-- ==== Sys2Proof/Laws/PerInstr.lean ====
section
/-! SUPPORT. Per-instruction laws. EncodeRow: the word of an operation carries the fixed bits that the opcode table
gives its row, and an operation has a word exactly where its row has fixed bits. -/

namespace Sys2Proof.Laws

/-- `match` and `mask` of an operation's row of the opcode table; none for a sub-operation. -/
def EncodeRow.fixedBits : Instr → Option (SelectWord × SelectWord)
  | .reset => some (0x000000000000, 0xFFFFFFFFFFFF)
  | .adv _ => some (0x010000000000, 0xFFFF00000000)
  | .capedge _ => some (0x020000000000, 0xFFFEFFFFFFFF)
  | .pgaset _ => some (0x030000000000, 0xFF00FFFFFFFF)
  | .wgpulse _ => some (0x040000000000, 0xFFFEFFFFFFFF)
  | .isrCapt => some (0x080000000000, 0xFFFFFFFFFFFF)
  | .isrPca => some (0x090000000000, 0xFFFFFFFFFFFF)
  | .isrWg0 => some (0x0A0000000000, 0xFFFFFFFFFFFF)
  | .isrWg1 => some (0x0B0000000000, 0xFFFFFFFFFFFF)
  | .isrTov => some (0x0C0000000000, 0xFFFFFFFFFFFF)
  | .cli => some (0x100000000000, 0xFFFFFFFFFFFF)
  | .sti => some (0x110000000000, 0xFFFFFFFFFFFF)
  | .now => some (0x120000000000, 0xFFFFFFFFFFFF)
  | .drain => some (0x130000000000, 0xFFFFFFFFFFFF)
  | .irread _ => some (0x140000000000, 0xFF00FFFFFFFF)
  | .wgpoll => some (0x150000000000, 0xFFFFFFFFFFFF)
  | .tx32 _ => some (0x160000000000, 0xFFFF00000000)
  | .txcred _ => some (0x170000000000, 0xFFFF00000000)
  | .txkey _ => some (0x180000000000, 0xFF00FFFFFFFF)
  | .register _ _ _ _ => some (0x190000000000, 0xFF7CFFFFFF00)
  | .drainBegin => some (0x1A0000000000, 0xFFFFFFFFFFFF)
  | .drainStep => some (0x1B0000000000, 0xFFFFFFFFFFFF)
  | .drainEnd => some (0x1C0000000000, 0xFFFFFFFFFFFF)
  | .stamp _ | .enq _ | .tickenq | .dispatch _ _ | .discard _ _ | .edgekind _ _ _
  | .conv _ _ | .irEdge _ _ _ _ _ | .irFallStart _ | .irFallSync _ | .irFallRepeat _ | .irFallAbort _
  | .irFallBit _ _ _ | .irPublish _ _ | .irRise _ _ | .wgRaw _ | .wgCanon _ _ | .wgKeymap _
  | .wgForward _ | .emit _ _ | .wait _ | .tx32Bit _ | .cdBit _ | .cdWord _
  | .cdFrame _ => none

/-- The word of `i`, if any, has the fixed bits of its row, if any. -/
def EncodeRow.Statement (i : Instr) : Prop :=
  (∀ w, encode i = some w → ∃ r, EncodeRow.fixedBits i = some r ∧ w &&& r.2 = r.1) ∧
  (encode i = none → EncodeRow.fixedBits i = none)

/-- A mask acts on the three fields of a word. -/
theorem joinFields_and (op a : U8) (b : U32) (op' a' : U8) (b' : U32) :
    joinFields op a b &&& joinFields op' a' b' = joinFields (op &&& op') (a &&& a') (b &&& b') := by
  unfold joinFields
  rw [← BitVec.and_append, ← BitVec.and_append]

/-- A word with these fields has these fixed bits if its fields have them. -/
theorem EncodeRow.of_fields {i : Instr} {op a : U8} {b : U32} {value mask : SelectWord} (op' a' : U8) (b' : U32)
    (hi : encode i = some (joinFields op a b)) (hr : EncodeRow.fixedBits i = some (value, mask))
    (hm : mask = joinFields op' a' b') (hf : joinFields (op &&& op') (a &&& a') (b &&& b') = value) :
    EncodeRow.Statement i := by
  refine ⟨fun w hw => ⟨_, hr, ?_⟩, fun h => ?_⟩
  · obtain rfl : joinFields op a b = w := Option.some.inj (hi.symm.trans hw)
    show joinFields op a b &&& mask = value
    rw [hm, joinFields_and, hf]
  · rw [hi] at h; cases h

/-- The upper bits of a widened byte are zero. -/
theorem setWidth_and_upper (m : U8) : m.setWidth 32 &&& 0xFFFFFF00#32 = 0#32 := by
  revert m; decide

/-- A sub-operation has no word. -/
theorem EncodeRow.of_none {i : Instr} (hi : encode i = none) (hr : EncodeRow.fixedBits i = none) :
    EncodeRow.Statement i :=
  ⟨fun w hw => (by rw [hi] at hw; cases hw), fun _ => hr⟩

theorem EncodeRow.reset : EncodeRow.Statement (.reset) :=
  EncodeRow.of_fields 0xFF 0xFF 0xFFFFFFFF rfl rfl rfl rfl

theorem EncodeRow.adv (n : U32) : EncodeRow.Statement (.adv n) :=
  EncodeRow.of_fields 0xFF 0xFF 0x00000000 rfl rfl rfl (by simp; rfl)

theorem EncodeRow.capedge (l : Bool) : EncodeRow.Statement (.capedge l) :=
  EncodeRow.of_fields 0xFF 0xFE 0xFFFFFFFF rfl rfl rfl (by cases l <;> rfl)

theorem EncodeRow.pgaset (v : U8) : EncodeRow.Statement (.pgaset v) :=
  EncodeRow.of_fields 0xFF 0x00 0xFFFFFFFF rfl rfl rfl (by simp; rfl)

theorem EncodeRow.wgpulse (k : Bool) : EncodeRow.Statement (.wgpulse k) :=
  EncodeRow.of_fields 0xFF 0xFE 0xFFFFFFFF rfl rfl rfl (by cases k <;> rfl)

theorem EncodeRow.isrCapt : EncodeRow.Statement (.isrCapt) :=
  EncodeRow.of_fields 0xFF 0xFF 0xFFFFFFFF rfl rfl rfl rfl

theorem EncodeRow.isrPca : EncodeRow.Statement (.isrPca) :=
  EncodeRow.of_fields 0xFF 0xFF 0xFFFFFFFF rfl rfl rfl rfl

theorem EncodeRow.isrWg0 : EncodeRow.Statement (.isrWg0) :=
  EncodeRow.of_fields 0xFF 0xFF 0xFFFFFFFF rfl rfl rfl rfl

theorem EncodeRow.isrWg1 : EncodeRow.Statement (.isrWg1) :=
  EncodeRow.of_fields 0xFF 0xFF 0xFFFFFFFF rfl rfl rfl rfl

theorem EncodeRow.isrTov : EncodeRow.Statement (.isrTov) :=
  EncodeRow.of_fields 0xFF 0xFF 0xFFFFFFFF rfl rfl rfl rfl

theorem EncodeRow.cli : EncodeRow.Statement (.cli) :=
  EncodeRow.of_fields 0xFF 0xFF 0xFFFFFFFF rfl rfl rfl rfl

theorem EncodeRow.sti : EncodeRow.Statement (.sti) :=
  EncodeRow.of_fields 0xFF 0xFF 0xFFFFFFFF rfl rfl rfl rfl

theorem EncodeRow.now : EncodeRow.Statement (.now) :=
  EncodeRow.of_fields 0xFF 0xFF 0xFFFFFFFF rfl rfl rfl rfl

theorem EncodeRow.drain : EncodeRow.Statement (.drain) :=
  EncodeRow.of_fields 0xFF 0xFF 0xFFFFFFFF rfl rfl rfl rfl

theorem EncodeRow.irread (i : U8) : EncodeRow.Statement (.irread i) :=
  EncodeRow.of_fields 0xFF 0x00 0xFFFFFFFF rfl rfl rfl (by simp; rfl)

theorem EncodeRow.wgpoll : EncodeRow.Statement (.wgpoll) :=
  EncodeRow.of_fields 0xFF 0xFF 0xFFFFFFFF rfl rfl rfl rfl

theorem EncodeRow.tx32 (v : U32) : EncodeRow.Statement (.tx32 v) :=
  EncodeRow.of_fields 0xFF 0xFF 0x00000000 rfl rfl rfl (by simp; rfl)

theorem EncodeRow.txcred (v : U32) : EncodeRow.Statement (.txcred v) :=
  EncodeRow.of_fields 0xFF 0xFF 0x00000000 rfl rfl rfl (by simp; rfl)

theorem EncodeRow.txkey (c : Key) : EncodeRow.Statement (.txkey c) :=
  EncodeRow.of_fields 0xFF 0x00 0xFFFFFFFF rfl rfl rfl (by simp; rfl)

theorem EncodeRow.register (source : Source) (protocol : Protocol) (mask : U8) (rate : ClockRate) :
    EncodeRow.Statement (.register source protocol mask rate) :=
  EncodeRow.of_fields 0xFF 0x7C 0xFFFFFF00 rfl rfl rfl (by
    show joinFields _ _ (mask.setWidth 32 &&& 0xFFFFFF00#32) = _
    rw [setWidth_and_upper]; cases source <;> cases rate <;> rfl)

theorem EncodeRow.drainBegin : EncodeRow.Statement (.drainBegin) :=
  EncodeRow.of_fields 0xFF 0xFF 0xFFFFFFFF rfl rfl rfl rfl

theorem EncodeRow.drainStep : EncodeRow.Statement (.drainStep) :=
  EncodeRow.of_fields 0xFF 0xFF 0xFFFFFFFF rfl rfl rfl rfl

theorem EncodeRow.drainEnd : EncodeRow.Statement (.drainEnd) :=
  EncodeRow.of_fields 0xFF 0xFF 0xFFFFFFFF rfl rfl rfl rfl

theorem EncodeRow.stamp (c : U16) : EncodeRow.Statement (.stamp c) :=
  EncodeRow.of_none rfl rfl

theorem EncodeRow.enq (e : EdgeEvent) : EncodeRow.Statement (.enq e) :=
  EncodeRow.of_none rfl rfl

theorem EncodeRow.tickenq : EncodeRow.Statement (.tickenq) :=
  EncodeRow.of_none rfl rfl

theorem EncodeRow.dispatch (i : Nat) (e : EdgeEvent) : EncodeRow.Statement (.dispatch i e) :=
  EncodeRow.of_none rfl rfl

theorem EncodeRow.discard (i : Nat) (e : EdgeEvent) : EncodeRow.Statement (.discard i e) :=
  EncodeRow.of_none rfl rfl

theorem EncodeRow.edgekind (old new : U8) (tick : Bool) : EncodeRow.Statement (.edgekind old new tick) :=
  EncodeRow.of_none rfl rfl

theorem EncodeRow.conv (rate : ClockRate) (d : U32) : EncodeRow.Statement (.conv rate d) :=
  EncodeRow.of_none rfl rfl

theorem EncodeRow.irEdge (i : Nat) (kind : EdgeKind) (delta units : Int) (ts : U32) :
    EncodeRow.Statement (.irEdge i kind delta units ts) :=
  EncodeRow.of_none rfl rfl

theorem EncodeRow.irFallStart (i : Nat) : EncodeRow.Statement (.irFallStart i) :=
  EncodeRow.of_none rfl rfl

theorem EncodeRow.irFallSync (i : Nat) : EncodeRow.Statement (.irFallSync i) :=
  EncodeRow.of_none rfl rfl

theorem EncodeRow.irFallRepeat (i : Nat) : EncodeRow.Statement (.irFallRepeat i) :=
  EncodeRow.of_none rfl rfl

theorem EncodeRow.irFallAbort (i : Nat) : EncodeRow.Statement (.irFallAbort i) :=
  EncodeRow.of_none rfl rfl

theorem EncodeRow.irFallBit (i : Nat) (delta : Int) (ts : U32) : EncodeRow.Statement (.irFallBit i delta ts) :=
  EncodeRow.of_none rfl rfl

theorem EncodeRow.irPublish (i : Nat) (ts : U32) : EncodeRow.Statement (.irPublish i ts) :=
  EncodeRow.of_none rfl rfl

theorem EncodeRow.irRise (i : Nat) (delta : Int) : EncodeRow.Statement (.irRise i delta) :=
  EncodeRow.of_none rfl rfl

theorem EncodeRow.wgRaw (msg : List Bool) : EncodeRow.Statement (.wgRaw msg) :=
  EncodeRow.of_none rfl rfl

theorem EncodeRow.wgCanon (n v : Nat) : EncodeRow.Statement (.wgCanon n v) :=
  EncodeRow.of_none rfl rfl

theorem EncodeRow.wgKeymap (code : U4) : EncodeRow.Statement (.wgKeymap code) :=
  EncodeRow.of_none rfl rfl

theorem EncodeRow.wgForward (res : WgResult) : EncodeRow.Statement (.wgForward res) :=
  EncodeRow.of_none rfl rfl

theorem EncodeRow.emit (sig : Signal) (lvl : Bool) : EncodeRow.Statement (.emit sig lvl) :=
  EncodeRow.of_none rfl rfl

theorem EncodeRow.wait (us : Nat) : EncodeRow.Statement (.wait us) :=
  EncodeRow.of_none rfl rfl

theorem EncodeRow.tx32Bit (b : Bool) : EncodeRow.Statement (.tx32Bit b) :=
  EncodeRow.of_none rfl rfl

theorem EncodeRow.cdBit (b : Bool) : EncodeRow.Statement (.cdBit b) :=
  EncodeRow.of_none rfl rfl

theorem EncodeRow.cdWord (w : U4) : EncodeRow.Statement (.cdWord w) :=
  EncodeRow.of_none rfl rfl

theorem EncodeRow.cdFrame (words : List U4) : EncodeRow.Statement (.cdFrame words) :=
  EncodeRow.of_none rfl rfl

end Sys2Proof.Laws
end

***

** Prompt **
Set down, exactly as they stand above, the lines starting with the line with "theorem setWidth_and_upper (m" and going on through the line with "theorem EncodeRow.isrPca : EncodeRow.Statement", and no others.

** Written answer **
theorem setWidth_and_upper (m : U8) : m.setWidth 32 &&& 0xFFFFFF00#32 = 0#32 := by
  revert m; decide

/-- A sub-operation has no word. -/
theorem EncodeRow.of_none {i : Instr} (hi : encode i = none) (hr : EncodeRow.fixedBits i = none) :
    EncodeRow.Statement i :=
  ⟨fun w hw => (by rw [hi] at hw; cases hw), fun _ => hr⟩

theorem EncodeRow.reset : EncodeRow.Statement (.reset) :=
  EncodeRow.of_fields 0xFF 0xFF 0xFFFFFFFF rfl rfl rfl rfl

theorem EncodeRow.adv (n : U32) : EncodeRow.Statement (.adv n) :=
  EncodeRow.of_fields 0xFF 0xFF 0x00000000 rfl rfl rfl (by simp; rfl)

theorem EncodeRow.capedge (l : Bool) : EncodeRow.Statement (.capedge l) :=
  EncodeRow.of_fields 0xFF 0xFE 0xFFFFFFFF rfl rfl rfl (by cases l <;> rfl)

theorem EncodeRow.pgaset (v : U8) : EncodeRow.Statement (.pgaset v) :=
  EncodeRow.of_fields 0xFF 0x00 0xFFFFFFFF rfl rfl rfl (by simp; rfl)

theorem EncodeRow.wgpulse (k : Bool) : EncodeRow.Statement (.wgpulse k) :=
  EncodeRow.of_fields 0xFF 0xFE 0xFFFFFFFF rfl rfl rfl (by cases k <;> rfl)

theorem EncodeRow.isrCapt : EncodeRow.Statement (.isrCapt) :=
  EncodeRow.of_fields 0xFF 0xFF 0xFFFFFFFF rfl rfl rfl rfl

theorem EncodeRow.isrPca : EncodeRow.Statement (.isrPca) :=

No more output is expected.